◆ YOUR ASSIGNMENT
Return the run of lines below that opens with the line containing "f.a) else none | none => none" and closes with the line containing "0x19 (R32). -/", keeping each one exact.

◆ DATA TO EXAMINE
/-- Format A major 0x09 (R32). -/
def decodeA09 (f : Fields) : Option Instr :=
  match f.func.toNat with
  | 0 => some (.and f.g f.marks2 f.d f.a f.b)
  | 1 => some (.or f.g f.marks2 f.d f.a f.b)
  | 2 => some (.xor f.g f.marks2 f.d f.a f.b)
  | 3 => some (.andn f.g f.marks2 f.d f.a f.b)
  | 4 => some (.shl f.g f.marks2 f.d f.a f.b)
  | 5 => some (.shr f.g f.marks2 f.d f.a f.b)
  | 6 => some (.sar f.g f.marks2 f.d f.a f.b)
  | 7 => some (.rotl f.g f.marks2 f.d f.a f.b)
  | _ => none

/-- Format A major 0x0A (R32). -/
def decodeA0A (f : Fields) : Option Instr :=
  match f.func.toNat with
  | 0 => if f.ub = false ∧ f.lb = false ∧ f.b = 0 then some (.clz f.g f.marks1 f.d f.a) else none
  | 1 => if f.ub = false ∧ f.lb = false ∧ f.b = 0 then some (.brev f.g f.marks1 f.d f.a) else none
  | 2 => some (.addc f.g f.marks2 f.d f.a f.b)
  | 3 => some (.subb f.g f.marks2 f.d f.a f.b)
  | 4 => if f.ub = false ∧ f.lb = false ∧ f.b = 0 then some (.mov f.g f.marks1 f.d f.a) else none
  | 5 => if f.mod = 0 ∧ f.cHi = 0 ∧ f.b = 0 then some (.bcast f.g f.d f.a) else none
  | 6 => if f.ub = false ∧ f.lb = false then some (.laneget f.g f.marks1 f.d f.a f.b) else none
  | 7 => match specReg f.a with | some r => if f.mod = 0 ∧ f.cHi = 0 ∧ f.b = 0 then some (.sread f.g f.d r) else none | none => none
  | _ => none

/-- Format A major 0x10 (R32). -/
def decodeA10 (f : Fields) : Option Instr :=
  match f.func.toNat with
  | 0 => if f.g = 0 ∧ f.mod = 0 ∧ f.cHi = 0 then some (.addScalar f.d f.a f.b) else none
  | 1 => if f.g = 0 ∧ f.mod = 0 ∧ f.cHi = 0 then some (.subScalar f.d f.a f.b) else none
  | 2 => if f.g = 0 ∧ f.mod = 0 ∧ f.cHi = 0 then some (.mulScalar f.d f.a f.b) else none
  | 3 => if f.g = 0 ∧ f.mod = 0 ∧ f.cHi = 0 then some (.mulhiScalar f.d f.a f.b) else none
  | 4 => if f.g = 0 ∧ f.mod = 0 ∧ f.cHi = 0 then some (.iminScalar f.d f.a f.b) else none
  | 5 => if f.g = 0 ∧ f.mod = 0 ∧ f.cHi = 0 then some (.imaxScalar f.d f.a f.b) else none
  | 6 => if f.g = 0 ∧ f.mod = 0 ∧ f.cHi = 0 ∧ f.b = 0 then some (.movScalar f.d f.a) else none
  | 7 => match specReg f.a with | some r => if f.g = 0 ∧ f.mod = 0 ∧ f.cHi = 0 ∧ f.b = 0 then some (.sreadScalar f.d r) else none | none => none
  | _ => none

/-- Format A major 0x11 (R32). -/
def decodeA11 (f : Fields) : Option Instr :=
  match f.func.toNat with
  | 0 => if f.g = 0 ∧ f.mod = 0 ∧ f.cHi = 0 then some (.andScalar f.d f.a f.b) else none
  | 1 => if f.g = 0 ∧ f.mod = 0 ∧ f.cHi = 0 then some (.orScalar f.d f.a f.b) else none
  | 2 => if f.g = 0 ∧ f.mod = 0 ∧ f.cHi = 0 then some (.xorScalar f.d f.a f.b) else none
  | 3 => if f.g = 0 ∧ f.mod = 0 ∧ f.cHi = 0 then some (.andnScalar f.d f.a f.b) else none
  | 4 => if f.g = 0 ∧ f.mod = 0 ∧ f.cHi = 0 then some (.shlScalar f.d f.a f.b) else none
  | 5 => if f.g = 0 ∧ f.mod = 0 ∧ f.cHi = 0 then some (.shrScalar f.d f.a f.b) else none
  | 6 => if f.g = 0 ∧ f.mod = 0 ∧ f.cHi = 0 then some (.sarScalar f.d f.a f.b) else none
  | 7 => if f.g = 0 ∧ f.mod = 0 ∧ f.cHi = 0 then some (.rotlScalar f.d f.a f.b) else none
  | _ => none

/-- Format A major 0x16 (R32). -/
def decodeA16 (f : Fields) : Option Instr :=
  match f.func.toNat with
  | 0 => if f.mod = 0 ∧ f.cHi = 0 ∧ f.d.toNat < 8 ∧ f.a.toNat < 8 ∧ f.b.toNat < 8 then some (.kand f.g (f.d.setWidth 3) (f.a.setWidth 3) (f.b.setWidth 3)) else none
  | 1 => if f.mod = 0 ∧ f.cHi = 0 ∧ f.d.toNat < 8 ∧ f.a.toNat < 8 ∧ f.b.toNat < 8 then some (.kor f.g (f.d.setWidth 3) (f.a.setWidth 3) (f.b.setWidth 3)) else none
  | 2 => if f.mod = 0 ∧ f.cHi = 0 ∧ f.d.toNat < 8 ∧ f.a.toNat < 8 ∧ f.b.toNat < 8 then some (.kxor f.g (f.d.setWidth 3) (f.a.setWidth 3) (f.b.setWidth 3)) else none
  | 3 => some (.shflIdx f.g f.marks2 f.d f.a f.b)
  | 4 => if f.ub = false ∧ f.lb = false then some (.shflUp f.g f.marks1 f.d f.a f.b) else none
  | 5 => if f.ub = false ∧ f.lb = false then some (.shflDown f.g f.marks1 f.d f.a f.b) else none
  | 6 => if f.ub = false ∧ f.lb = false then some (.shflXor f.g f.marks1 f.d f.a f.b) else none
  | 7 => decodeLaneOp f
  | _ => none

/-- Format A major 0x18 (R32). -/
def decodeA18 (f : Fields) : Option Instr :=
  match f.func.toNat with
  | 0 => some (.fadd f.g f.marks2 f.d f.a f.b)
  | 1 => some (.fsub f.g f.marks2 f.d f.a f.b)
  | 2 => some (.fmul f.g f.marks2 f.d f.a f.b)
  | 3 => some (.fmin f.g f.marks2 f.d f.a f.b)
  | 4 => some (.fmax f.g f.marks2 f.d f.a f.b)
  | 5 => if f.ub = false ∧ f.lb = false ∧ f.b = 0 then some (.fabs f.g f.marks1 f.d f.a) else none
  | 6 => if f.ub = false ∧ f.lb = false ∧ f.b = 0 then some (.fneg f.g f.marks1 f.d f.a) else none
  | 7 => if f.ub = false ∧ f.lb = false ∧ f.b.toNat < 16 then some (.frnd f.g f.marks1 (f.b.setWidth 4) f.d f.a) else none
  | _ => none

/-- Format A major 0x1B (R32). -/
def decodeA1B (f : Fields) : Option Instr :=
  match f.func.toNat with
  | 0 => if f.ub = false ∧ f.lb = false ∧ f.b = 0 then some (.frcp f.g f.marks1 f.d f.a) else none
  | 1 => if f.ub = false ∧ f.lb = false ∧ f.b = 0 then some (.frsq f.g f.marks1 f.d f.a) else none
  | 2 => if f.ub = false ∧ f.lb = false ∧ f.b = 0 then some (.fsqrt f.g f.marks1 f.d f.a) else none
  | 3 => if f.ub = false ∧ f.lb = false ∧ f.b = 0 then some (.fexp2 f.g f.marks1 f.d f.a) else none
  | 4 => if f.ub = false ∧ f.lb = false ∧ f.b = 0 then some (.flog2 f.g f.marks1 f.d f.a) else none
  | 5 => if f.ub = false ∧ f.lb = false ∧ f.b = 0 then some (.fsin f.g f.marks1 f.d f.a) else none
  | 6 => if f.ub = false ∧ f.lb = false ∧ f.b = 0 then some (.fcos f.g f.marks1 f.d f.a) else none
  | 7 => if f.ub = false ∧ f.lb = false ∧ f.b = 0 then some (.ftanh f.g f.marks1 f.d f.a) else none
  | _ => none

/-- Format A major 0x1C (R32). -/
def decodeA1C (f : Fields) : Option Instr :=
  match f.func.toNat with
  | 0 => some (.hadd2 f.g f.marks2 f.d f.a f.b)
  | 1 => some (.hmul2 f.g f.marks2 f.d f.a f.b)
  | 2 => some (.fldexp f.g f.marks2 f.d f.a f.b)
  | 3 => some (.pack f.g f.marks2 f.d f.a f.b)
  | 4 => if f.ub = false ∧ f.lb = false then some (.unpk f.g f.marks1 f.d f.a f.b) else none
  | 5 => if f.g = 0 ∧ f.mod = 0 ∧ f.cHi = 0 ∧ f.d = 0 then some (.fmtset f.a f.b) else none
  | 6 => if f.g = 0 ∧ f.mod = 0 ∧ f.cHi = 0 ∧ f.b = 0 ∧ f.a = 0 then some (.fmtget f.d) else none
  | _ => none

/-- Format A major 0x21 (R32). -/
def decodeA21 (f : Fields) : Option Instr :=
  match f.func.toNat with
  | 0 => if f.g = 0 ∧ f.mod = 0 ∧ f.cHi = 0 ∧ f.b = 0 ∧ f.a = 0 then some (.tcnt f.d) else none
  | _ => none

/-- Format A major 0x28 (R32). -/
def decodeA28 (f : Fields) : Option Instr :=
  match f.func.toNat with
  | 0 => if f.ub = false ∧ f.lb = false then some (.atomAddW32 f.g f.marks1 f.d f.a f.b) else none
  | 1 => if f.ub = false ∧ f.lb = false then some (.atomMinW32 f.g f.marks1 f.d f.a f.b) else none
  | 2 => if f.ub = false ∧ f.lb = false then some (.atomMaxW32 f.g f.marks1 f.d f.a f.b) else none
  | 3 => if f.ub = false ∧ f.lb = false then some (.atomAndW32 f.g f.marks1 f.d f.a f.b) else none
  | 4 => if f.ub = false ∧ f.lb = false then some (.atomOrW32 f.g f.marks1 f.d f.a f.b) else none
  | 5 => if f.ub = false ∧ f.lb = false then some (.atomXorW32 f.g f.marks1 f.d f.a f.b) else none
  | 6 => if f.ub = false ∧ f.lb = false then some (.atomXchgW32 f.g f.marks1 f.d f.a f.b) else none
  | 7 => if f.ub = false ∧ f.lb = false then some (.atomF32 f.g f.marks1 f.d f.a f.b) else none
  | _ => none

/-- Format A major 0x29 (R32). -/
def decodeA29 (f : Fields) : Option Instr :=
  match f.func.toNat with
  | 0 => if f.ub = false ∧ f.lb = false then some (.atomAddW64 f.g f.marks1 f.d f.a f.b) else none
  | 1 => if f.ub = false ∧ f.lb = false then some (.atomMinW64 f.g f.marks1 f.d f.a f.b) else none
  | 2 => if f.ub = false ∧ f.lb = false then some (.atomMaxW64 f.g f.marks1 f.d f.a f.b) else none
  | 3 => if f.ub = false ∧ f.lb = false then some (.atomAndW64 f.g f.marks1 f.d f.a f.b) else none
  | 4 => if f.ub = false ∧ f.lb = false then some (.atomOrW64 f.g f.marks1 f.d f.a f.b) else none
  | 5 => if f.ub = false ∧ f.lb = false then some (.atomXorW64 f.g f.marks1 f.d f.a f.b) else none
  | 6 => if f.ub = false ∧ f.lb = false then some (.atomXchgW64 f.g f.marks1 f.d f.a f.b) else none
  | _ => none

/-- Format A major 0x2C (R32). -/
def decodeA2C (f : Fields) : Option Instr :=
  match f.func.toNat with
  | 0 => if f.mod = 0 ∧ f.cHi = 0 then some (.tfind f.g f.d f.a f.b) else none
  | 1 => if f.mod = 0 ∧ f.cHi = 0 then some (.tins f.g f.d f.a f.b) else none
  | 2 => if f.mod = 0 ∧ f.cHi = 0 then some (.trepl f.g f.d f.a f.b) else none
  | 3 => if f.mod = 0 ∧ f.cHi = 0 then some (.tdel f.g f.d f.a f.b) else none
  | 4 => if f.mod = 0 ∧ f.cHi = 0 then some (.tfindQ f.g f.d f.a f.b) else none
  | 5 => if f.mod = 0 ∧ f.cHi = 0 then some (.tinsQ f.g f.d f.a f.b) else none
  | 6 => if f.mod = 0 ∧ f.cHi = 0 then some (.treplQ f.g f.d f.a f.b) else none
  | 7 => if f.mod = 0 ∧ f.cHi = 0 then some (.tdelQ f.g f.d f.a f.b) else none
  | _ => none

/-- Format A major 0x2E (R32). -/
def decodeA2E (f : Fields) : Option Instr :=
  match f.func.toNat with
  | 0 => if f.g = 0 ∧ f.mod = 0 ∧ f.cHi = 0 ∧ f.b = 0 ∧ f.a = 0 ∧ f.d = 0 then some (.txb) else none
  | 1 => if f.g = 0 ∧ f.mod = 0 ∧ f.cHi = 0 ∧ f.b = 0 ∧ f.a = 0 then some (.txc f.d) else none
  | 2 => if f.g = 0 ∧ f.mod = 0 ∧ f.cHi = 0 ∧ f.b = 0 ∧ f.a = 0 ∧ f.d = 0 then some (.txa) else none
  | 3 => if f.g = 0 ∧ f.mod = 0 ∧ f.cHi = 0 ∧ f.b = 0 ∧ f.a = 0 then some (.txst f.d) else none
  | _ => none

/-- Format A major 0x32 (R32). -/
def decodeA32 (f : Fields) : Option Instr :=
  match f.func.toNat with
  | 0 => if f.mod = 0 ∧ f.cHi = 0 ∧ f.b = 0 ∧ f.d.toNat < 16 then some (.amld f.g (f.d.setWidth 4) f.a) else none
  | 1 => if f.mod = 0 ∧ f.cHi = 0 ∧ f.b = 0 ∧ f.d.toNat < 16 then some (.amst f.g (f.d.setWidth 4) f.a) else none
  | 2 => if f.mod = 0 ∧ f.cHi = 0 ∧ f.b = 0 ∧ f.a = 0 ∧ f.d.toNat < 16 then some (.amzero f.g (f.d.setWidth 4)) else none
  | 3 => if f.mod = 0 ∧ f.cHi = 0 ∧ f.a.toNat < 16 then some (.amrow f.g (f.a.setWidth 4) f.d f.b) else none
  | 4 => if f.d.toNat < 16 then some (.amscl f.g f.marks2 (f.d.setWidth 4) f.a f.b) else none
  | 5 => if f.mod = 0 ∧ f.cHi = 0 ∧ f.d.toNat < 16 then some (.drainSt f.g (f.d.setWidth 4) f.a f.b) else none
  | 6 => if f.mod = 0 ∧ f.cHi = 0 ∧ f.d.toNat < 16 then some (.drainAdd f.g (f.d.setWidth 4) f.a f.b) else none
  | _ => none

/-- Format A major 0x37 (R32). -/
def decodeA37 (f : Fields) : Option Instr :=
  match f.func.toNat with
  | 0 => if f.g = 0 ∧ f.mod = 0 ∧ f.cHi = 0 ∧ f.b = 0 then some (.barTst f.a f.d) else none
  | 1 => if f.g = 0 then some (.regroup (f.mod ++ f.cHi) f.d f.a f.b) else none
  | 2 => if f.g = 0 ∧ f.mod = 0 ∧ f.cHi = 0 then some (.rqxfer f.d f.a f.b) else none
  | 3 => if f.g = 0 ∧ f.mod = 0 ∧ f.cHi = 0 ∧ f.b = 0 ∧ f.a = 0 then some (.rqget f.d) else none
  | 4 => if f.g = 0 ∧ f.mod = 0 ∧ f.cHi = 0 ∧ f.b = 0 ∧ f.d = 0 then some (.roleset f.a) else none
  | 5 => if f.g = 0 ∧ f.mod = 0 ∧ f.cHi = 0 ∧ f.b = 0 ∧ f.a = 0 then some (.roleget f.d) else none
  | _ => none

/-- Format A major 0x39 (R32). -/
def decodeA39 (f : Fields) : Option Instr :=
  match f.func.toNat with
  | 0 => if f.mod = 0 ∧ f.cHi = 0 then some (.xmerge f.g f.d f.a f.b) else none
  | _ => none

/-- Major 0x06 (R32). -/
def decodeS06 (f : Fields) : Option Instr :=
  match f.mod.toNat with
  | 0 => if f.g = 0 ∧ f.b.toNat < 2 ∧ f.a.toNat < 2 then some (.pushm f.c (f.b.getLsbD 0) (f.a.getLsbD 0) f.d) else none
  | 1 => if f.g = 0 ∧ f.b.toNat < 2 ∧ f.a = 0 then some (.popm f.c (f.b.getLsbD 0) f.d) else none
  | 2 => if f.g = 0 ∧ f.c = 0 ∧ f.b = 0 ∧ f.a = 0 then some (.spget f.d) else none
  | 3 => if f.g = 0 ∧ f.c = 0 ∧ f.b = 0 ∧ f.d = 0 then some (.spset f.a) else none
  | _ => none

/-- Major 0x07 (R32). -/
def decodeS07 (f : Fields) : Option Instr :=
  match f.mod.toNat with
  | 0 => match sysReg f.c with | some r => if f.g = 0 ∧ f.b = 0 ∧ f.a = 0 then some (.sysrd r f.d) else none | none => none
  | 1 => match sysReg f.c with | some r => if f.g = 0 ∧ f.b = 0 ∧ f.d = 0 then some (.syswr r f.a) else none | none => none
  | 2 => if f.g = 0 ∧ f.c = 0 ∧ f.b = 0 ∧ f.d.toNat < 8 then some (.segld f.a (f.d.setWidth 3)) else none
  | 3 => if f.g = 0 ∧ f.cHi = 0 ∧ f.func.toNat < 4 ∧ f.a.getLsbD 0 = false ∧ f.d.toNat < 4 then some (.wpset (wpKind (f.func.setWidth 2)) f.b (f.a.extractLsb' 1 4) (f.d.setWidth 2)) else none
  | _ => none

/-- Major 0x0B (R32). -/
def decodeS0B (f : Fields) : Option Instr :=
  match f.mod.toNat with
  | 0 => some (.imad f.g f.d f.a f.b f.c)
  | 1 => some (.bfx f.g f.d f.a f.c f.b)
  | 2 => some (.bfi f.g f.d f.a f.c f.b)
  | 3 => if f.cHi = 0 then some (.sel f.g f.d f.a f.b f.func) else none
  | _ => none

/-- Major 0x19 (R32). -/
def decodeS19 (f : Fields) : Option Instr :=
  match f.mod.toNat with
  | 0 => some (.ffma f.g f.d f.a f.b f.c)
  | 1 => some (.hfma2 f.g f.d f.a f.b f.c)
  | 2 => some (.fdot4 f.g f.d f.a f.b f.c)
  | _ => none

/-- Major 0x20 (R32). -/
def decodeS20 (f : Fields) : Option Instr :=
  match f.mod.toNat with
  | 0 => some (.tseed f.g f.c f.d f.a f.b)
  | 1 => if f.b = 0 then some (.tget f.g f.c f.d f.a) else none
  | 2 => if f.a = 0 then some (.tset f.g f.c f.d f.b) else none
  | 3 => if f.b = 0 ∧ f.a = 0 then some (.tzero f.g f.c f.d) else none
  | _ => none

/-- Major 0x22 (R32, R35). -/
def decodeS22 (f : Fields) : Option Instr :=
  if f.g ≠ 0 then none else
  match f.c.toNat with
  | 0 => if f.mod.getLsbD 1 = false ∧ f.a = 0 then some (.scbind ((f.mod.setWidth 1) ++ f.d) f.b) else none
  | 1 => if f.b = 0 then some (.scmov ((f.mod.setWidth 1) ++ f.d) ((f.mod.extractLsb' 1 1) ++ f.a)) else none
  | 2 => if f.mod.getLsbD 1 = false ∧ f.a.toNat < 16 then some (.scset ((f.mod.setWidth 1) ++ f.d) (f.a.setWidth 4) f.b) else none
  | 3 => if f.mod.getLsbD 1 = false ∧ f.a.toNat < 16 then some (.scget ((f.mod.setWidth 1) ++ f.d) (f.a.setWidth 4) f.b) else none
  | 4 => if f.b = 0 then some (.scmul ((f.mod.setWidth 1) ++ f.d) ((f.mod.extractLsb' 1 1) ++ f.a)) else none
  | 5 => if f.b = 0 then some (.scmax ((f.mod.setWidth 1) ++ f.d) ((f.mod.extractLsb' 1 1) ++ f.a)) else none
  | 6 => if f.mod.getLsbD 1 = false ∧ f.b = 0 ∧ f.a = 0 then some (.screl ((f.mod.setWidth 1) ++ f.d)) else none
  | _ => none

◆ RESPONSE
  | 1 => match sysReg f.c with | some r => if f.g = 0 ∧ f.b = 0 ∧ f.d = 0 then some (.syswr r f.a) else none | none => none
  | 2 => if f.g = 0 ∧ f.c = 0 ∧ f.b = 0 ∧ f.d.toNat < 8 then some (.segld f.a (f.d.setWidth 3)) else none
  | 3 => if f.g = 0 ∧ f.cHi = 0 ∧ f.func.toNat < 4 ∧ f.a.getLsbD 0 = false ∧ f.d.toNat < 4 then some (.wpset (wpKind (f.func.setWidth 2)) f.b (f.a.extractLsb' 1 4) (f.d.setWidth 2)) else none
  | _ => none

/-- Major 0x0B (R32). -/
def decodeS0B (f : Fields) : Option Instr :=
  match f.mod.toNat with
  | 0 => some (.imad f.g f.d f.a f.b f.c)
  | 1 => some (.bfx f.g f.d f.a f.c f.b)
  | 2 => some (.bfi f.g f.d f.a f.c f.b)
  | 3 => if f.cHi = 0 then some (.sel f.g f.d f.a f.b f.func) else none
  | _ => none

/-- Major 0x19 (R32). -/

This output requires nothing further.